The recommended practice is to never enter a url directly into the source files, but define an abbreviation for it in urls.list and used the abbreviation in the markdown wrapped in double braces.

The generation process makes a navigation structure based on the existing documentation source files.

From docs to site

python3 build.py build

The step that generates HTML from markdown is the task of a static page generator. mkdocs is such a program, written in Python.

It reads markdown files in the docs folder and produces HTML files in the site folder. During the process it applies styles, headers, footers, and it creates navigation links.

The fine details of the website layout is in the mkdocs.yml which we have generated in the previous step.

From site to the local browser

python3 build.py docs

This will display the website in site in your browser.

From site to the published on GitHub

python3 build.py g "commit message"

Use this command to publish the website in site to GitHub pages. In fact, this steps also performs the previous make and build steps. So you can completely publish the current contents with a single invocation of the build script.

Behind the screens, mkdocs will collect the contents of site, store it in a separate branch call gh-pages, and push the gh-pages branch to GitHub. From there, GitHub takes over, and will publish the contents it finds in gh-pages to https://Dans-labs.github.io/formats where all eyes of the world can see it.

Here you can see how the repo has been set up for GitHub Pages.

This step will also commit the changes to GitHub.

Work to do

In order to turn this pilot into a productive platform to collaborate on preferred formats documentation, the following things might be needed in due course:

  1. Allocate a person that is knowledgeable with Python and GitHub to take care of the workflow. This person will play a role for all following steps.

  2. make sure that build.py gets triggered on GitHub whenever a pull request gets accepted

  3. write instructions for collaborators:

    • point to an easy markdown guide
    • point to GitHub Desktop and Atom
    • explain the modification process by means of commits and pull requests
    • explain how to file Issues
    • explain what the true source files are and what the generated files are, so that people do not modify generated files and see their modifications getting lost the next time the build process is run
  4. Extend the data model / adapt the conventions: So far, all texts have been written from the DANS perspective. You might want to make distinctions between recommendations over the participating institutions. You have to think about how to organize that. Maybe you need another folder institutes below which they specify their particular recommendations per file type.

  5. Rebrand the published content: Currently, the published GitHub Pages are in a neutral readthedocs style. You might want to develop a more DANS-specific template. I have done something already, see mkdocs-dans but this no longer works. However, a better thing to do might be the following:

  6. Build other publication channels: Instead of (only) publishing content via GitHub pages, you might want to build other channels for other avenues. This is something that other institutes could do for themselves, or we could provide middleware to do that: a program that reads the source files, that can be fed with institute-specific settings and logos, and that will produce a set of custom static pages ready to be included by an institutional web site.

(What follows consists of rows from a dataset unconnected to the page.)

-- ==== Sys2Proof/Machine/GwOps.lean ====
section
/-!
DEFINITION. The gateway engine's operations on PDUs and containers: emission (R30, R246, R247), E2E
protection (R307-R313), containers (R268-R284), mappings (R252-R260) and triggers (R261-R267).
-/
namespace Sys2Proof.Machine

/-- The address of a gateway counter (R321). -/
def gwCtr (o : Nat) : Nat := unitBase 0x0300 + o

/-! ### Emission (R30, R246, R247, R347) -/

/-- What an emission carries: generation tag and stamp, and whether it answers a frame at RECIRC (R30). -/
structure Cause where
  gen : Nat
  stamp : Tick
  driven : Bool

/-- The cause of an emission without a triggering frame (R30). -/
def ownCause (s : State) : Cause := { gen := currentNum s, stamp := s.now, driven := false }

/-- In Lee the engine emits nothing for a flow without the safety flag (R247). -/
def gwLee (s : State) (gen flow : Nat) : Bool := leeRule s && !(flowEntry s gen flow).safety

/-- Offer an emission at RECIRC to its egress gport; frame-driven work waits for shared cells behind what
already waits (R347). -/
def gwOffer (f : Frame) (dest : Nat) (driven : Bool) (s : State) : State :=
  let f := { f with direct := some (dest, f.tc) }
  let hold (s : State) : State := { s with gw.stalled := s.gw.stalled ++ [f] }
  if driven && !s.gw.stalled.isEmpty then hold s
  else
    let a := admitFrame { frame := f, src := gRecirc, dest := .port dest, driven := driven, cut := false } s
    if a.wait then hold s else a.st

/-- A frame the engine builds, with the flow of its definition (R246). -/
def gwFrame (k : Cause) (bus : Option CanFrame) (data : Bytes) (flow tc : Nat) : Frame :=
  { Frame.arrived bus data gRecirc k.stamp with gen := k.gen, flow := flow, tc := tc }

/-- Emit it (R246, R247, R442). -/
def gwEmit (k : Cause) (f : Frame) (dest : Nat) (s : State) : State :=
  if gwLee s k.gen f.flow then s else gwOffer f dest k.driven (countFlowFrame f.flow s)

/-! ### E2E profiles (R307-R311) -/

/-- Width, polynomial, initial value, final XOR and reflection of a POLY (R308). -/
def polyOf (n : Nat) : Nat × Nat × Nat × Nat × Bool :=
  match n with
  | 0 => (8, 0x1D, 0xFF, 0xFF, false)
  | 1 => (8, 0x2F, 0xFF, 0xFF, false)
  | 2 => (16, 0x1021, 0xFFFF, 0, false)
  | 3 => (32, 0x04C11DB7, 0xFFFFFFFF, 0xFFFFFFFF, true)
  | 4 => (32, 0x1EDC6F41, 0xFFFFFFFF, 0xFFFFFFFF, true)
  | _ => (64, 0x42F0E1EBA9EA3693, 0xFFFFFFFFFFFFFFFF, 0xFFFFFFFFFFFFFFFF, true)

/-- The low `w` bits of a number in reverse order. -/
def revBits (w v : Nat) : Nat := (List.range w).foldl (fun r i => 2 * r + b2n (v.testBit i)) 0

/-- The bytes of a check value's width under a profile. -/
def profWidth (pr : Bytes) : Nat := (polyOf (byteAt pr 1)).1 / 8

/-- The check value of a profile over bytes (R307, R308). -/
def e2eCrc (pr bs : Bytes) : Nat :=
  let (w, poly, init, xorOut, refl) := polyOf (byteAt pr 1)
  let own := bit (byteAt pr 2) 4
  let init := if own then init else leAt pr 16 8
  let xorOut := if own then xorOut else leAt pr 24 8
  let refIn := if own then refl else bit (byteAt pr 2) 0
  let refOut := if own then refl else bit (byteAt pr 2) 1
  let bs := if refIn then bs.map fun b => BitVec.ofNat 8 (revBits 8 b.toNat) else bs
  let r := bs.foldl (crcByteMsb w poly) init
  (if refOut then revBits w r else r) ^^^ xorOut
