-- ==== Sys2Proof/Machine/TpOps.lean ====
section
/-!
DEFINITION. The transport engine (R295-R306): sessions of J1939-21 and ISO 15765-2 in both directions,
message records, and how sessions end.
-/
namespace Sys2Proof.Machine

/-! ### Channels (R295) -/

def tpProto (b : Bytes) : Nat := byteAt b 2
def tpSend (b : Bytes) : Bool := byteAt b 3 == 1
def tpGport (b : Bytes) : Nat := byteAt b 4
def tpAe (b : Bytes) : Nat := byteAt b 6
def tpDl (b : Bytes) : Nat := byteAt b 7
def tpRxId (b : Bytes) : Nat := leAt b 8 4
def tpTxId (b : Bytes) : Nat := leAt b 0xC 4
def tpMax (b : Bytes) : Nat := leAt b 0x10 2
def tpN (b : Bytes) : Tick := ms (orDefault (leAt b 0x14 2) 1000)

/-- Address bytes before the PCI of ISO 15765-2. -/
def tpOff (b : Bytes) : Nat := if byteAt b 5 = 0 then 0 else 1

/-- Session `n`. -/
def sessionOf (s : State) (n : Nat) : Option TpSession := tget? s.gw.sessions n

/-- Replace it. -/
def setSession (n : Nat) (x : TpSession) (s : State) : State := { s with gw.sessions := tset s.gw.sessions n x }

/-- The lowest free session of 2,048 (DESIGN CHOICE, log entry 31). -/
def freeSession (s : State) : Option Nat :=
  if 2048 ≤ s.gw.sessions.length then none else (List.range 2048).find? fun n => !thas s.gw.sessions n

/-- The first session that meets `f`. -/
def findSession (s : State) (f : TpSession → Bool) : Option (Nat × TpSession) :=
  s.gw.sessions.find? fun e => f e.2

/-- A session as it opens. -/
def TpSession.start (c : Nat) (b : Bytes) (peer dst pgn total : Nat) (k : Cause) : TpSession :=
  { channel := c, raw := b, peer := peer, dst := dst, pgn := pgn, wait := .packet, total := total, data := []
    done := 0, seq := 1, block := 0, maxPackets := 0xFF, stmin := 0, waits := 0, timer := 0, gen := k.gen
    trig := k.stamp, res := 0, shared := 0, segs := [] }

/-! ### Segments -/

/-- A data frame of the engine. -/
def segFrame (id : Nat) (ide fd : Bool) (d : Bytes) : CanFrame :=
  { id := id, ide := ide, rtr := false, fmt := if fd then 1 else 0, brs := fd && Config.tpBrs, esi := false
    sec := false, enh := false, dlc := dlcOf d.length, dlen := d.length, af := 0, sdt := 0, vcid := 0, data := d }

/-- Emit a segment or control frame of a channel (R246). -/
def tpEmit (k : Cause) (b : Bytes) (c : CanFrame) (sess : Option Nat) (s : State) : State :=
  gwEmit k { gwFrame k (some c) [] (leAt b 0x1C 2) (byteAt b 0x19) with session := sess } (tpGport b) s

/-- The own address of a gport, 0xFE without one (R291). -/
def ownAddr (s : State) (g : Nat) : Nat := match tget? s.gw.own g with
  | some x => x.1
  | none => 0xFE

/-- A TP.CM (0xEC) or TP.DT (0xEB) frame of J1939-21. -/
def j1939Tp (pf da sa : Nat) (d : Bytes) : CanFrame :=
  segFrame (7 * 2 ^ 26 + pf * 2 ^ 16 + da * 2 ^ 8 + sa) true false d

/-- The connection management messages of J1939-21. -/
def cmRts (len pgn : Nat) : Bytes := [16] ++ le 2 len ++ le 1 ((len + 6) / 7) ++ [0xFF] ++ le 3 pgn
def cmCts (n next pgn : Nat) : Bytes := [17] ++ le 1 n ++ le 1 next ++ [0xFF, 0xFF] ++ le 3 pgn
def cmEom (len pgn : Nat) : Bytes := [19] ++ le 2 len ++ le 1 ((len + 6) / 7) ++ [0xFF] ++ le 3 pgn
def cmBam (len pgn : Nat) : Bytes := [32] ++ le 2 len ++ le 1 ((len + 6) / 7) ++ [0xFF] ++ le 3 pgn
def cmAbort (reason pgn : Nat) : Bytes := [255] ++ le 1 reason ++ [0xFF, 0xFF, 0xFF] ++ le 3 pgn

/-- A TP.DT packet: sequence number and 7 bytes, filled with 0xFF. -/
def dtBytes (d : Bytes) (seq : Nat) : Bytes :=
  let x := (d.drop (7 * (seq - 1))).take 7
  le 1 seq ++ x ++ List.replicate (7 - x.length) 0xFF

  7. Modify the collaboration workflow: If the GitHub workflow of committing changes and creating/accepting pull-requests turns out to be too cumbersome for the target audience, you could consider to use Google docs for direct collaboration on texts, and only when agreement is reached there, to pull content from there and ingest it in this same GitHub repo. Owners will then push the changes and trigger the build script. Collaborators do not have to be aware of GitHub. You still have a lot of change history in your GitHub repository, and you still benefit from various benefits of GitHub, such as easy transfer of releases to Zenodo and archiving by the Software Heritage Archive.